**Activity**
Please give back only the lines below from the one containing "(driveOutputs s).loc = s.loc := rfl" to the one containing "(driveOutputs s).draws = s.draws := rfl", each repeated word for word, both ends included.

━━━━━━━━━━━━━━━━

/-! ## normalizeCursor -/

@[simp] theorem normalizeCursor_buf (s : State.At w) : (normalizeCursor s).buf = s.buf := rfl
@[simp] theorem normalizeCursor_wc (s : State.At w) : (normalizeCursor s).wc = BitVec.ofInt 6 (emod (cursor s) (activeLen s.params)) := rfl
@[simp] theorem normalizeCursor_prev (s : State.At w) : (normalizeCursor s).prev = s.prev := rfl
@[simp] theorem normalizeCursor_t (s : State.At w) : (normalizeCursor s).t = s.t := rfl
@[simp] theorem normalizeCursor_cur (s : State.At w) : (normalizeCursor s).cur = s.cur := rfl
@[simp] theorem normalizeCursor_dir (s : State.At w) : (normalizeCursor s).dir = s.dir := rfl
@[simp] theorem normalizeCursor_params (s : State.At w) : (normalizeCursor s).params = s.params := rfl
@[simp] theorem normalizeCursor_out (s : State.At w) : (normalizeCursor s).out = s.out := rfl
@[simp] theorem normalizeCursor_loc (s : State.At w) : (normalizeCursor s).loc = s.loc := rfl
@[simp] theorem normalizeCursor_draws (s : State.At w) : (normalizeCursor s).draws = s.draws := rfl
@[simp] theorem normalizeCursor_inbox (s : State.At w) : (normalizeCursor s).inbox = s.inbox := rfl

/-! ## driveOutputs -/

@[simp] theorem driveOutputs_buf (s : State.At w) : (driveOutputs s).buf = s.buf := rfl
@[simp] theorem driveOutputs_wc (s : State.At w) : (driveOutputs s).wc = s.wc := rfl
@[simp] theorem driveOutputs_prev (s : State.At w) : (driveOutputs s).prev = s.prev := rfl
@[simp] theorem driveOutputs_t (s : State.At w) : (driveOutputs s).t = s.t := rfl
@[simp] theorem driveOutputs_cur (s : State.At w) : (driveOutputs s).cur = s.cur := rfl
@[simp] theorem driveOutputs_dir (s : State.At w) : (driveOutputs s).dir = s.dir := rfl
@[simp] theorem driveOutputs_params (s : State.At w) : (driveOutputs s).params = s.params := rfl
@[simp] theorem driveOutputs_out (s : State.At w) : (driveOutputs s).out = s.loc.q := rfl
@[simp] theorem driveOutputs_loc (s : State.At w) : (driveOutputs s).loc = s.loc := rfl
@[simp] theorem driveOutputs_draws (s : State.At w) : (driveOutputs s).draws = s.draws := rfl
@[simp] theorem driveOutputs_inbox (s : State.At w) : (driveOutputs s).inbox = s.inbox := rfl

/-! ## beginTick -/

@[simp] theorem beginTick_buf (cv clk : F32) (s : State.At w) : (beginTick cv clk s).buf = s.buf := rfl
@[simp] theorem beginTick_wc (cv clk : F32) (s : State.At w) : (beginTick cv clk s).wc = s.wc := rfl
@[simp] theorem beginTick_prev (cv clk : F32) (s : State.At w) : (beginTick cv clk s).prev = s.prev := rfl
@[simp] theorem beginTick_t (cv clk : F32) (s : State.At w) : (beginTick cv clk s).t = s.t := rfl
@[simp] theorem beginTick_cur (cv clk : F32) (s : State.At w) : (beginTick cv clk s).cur = s.cur := rfl
@[simp] theorem beginTick_dir (cv clk : F32) (s : State.At w) : (beginTick cv clk s).dir = s.dir := rfl
@[simp] theorem beginTick_params (cv clk : F32) (s : State.At w) : (beginTick cv clk s).params = s.params := rfl
@[simp] theorem beginTick_out (cv clk : F32) (s : State.At w) : (beginTick cv clk s).out = s.out := rfl
@[simp] theorem beginTick_loc (cv clk : F32) (s : State.At w) : (beginTick cv clk s).loc = { TickLocals.idle with cv := cv, clk := clk } := rfl
@[simp] theorem beginTick_draws (cv clk : F32) (s : State.At w) : (beginTick cv clk s).draws = s.draws := rfl
@[simp] theorem beginTick_inbox (cv clk : F32) (s : State.At w) : (beginTick cv clk s).inbox = s.inbox := rfl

━━━━━━━━━━━━━━━━

**Expected output**
@[simp] theorem driveOutputs_loc (s : State.At w) : (driveOutputs s).loc = s.loc := rfl
@[simp] theorem driveOutputs_draws (s : State.At w) : (driveOutputs s).draws = s.draws := rfl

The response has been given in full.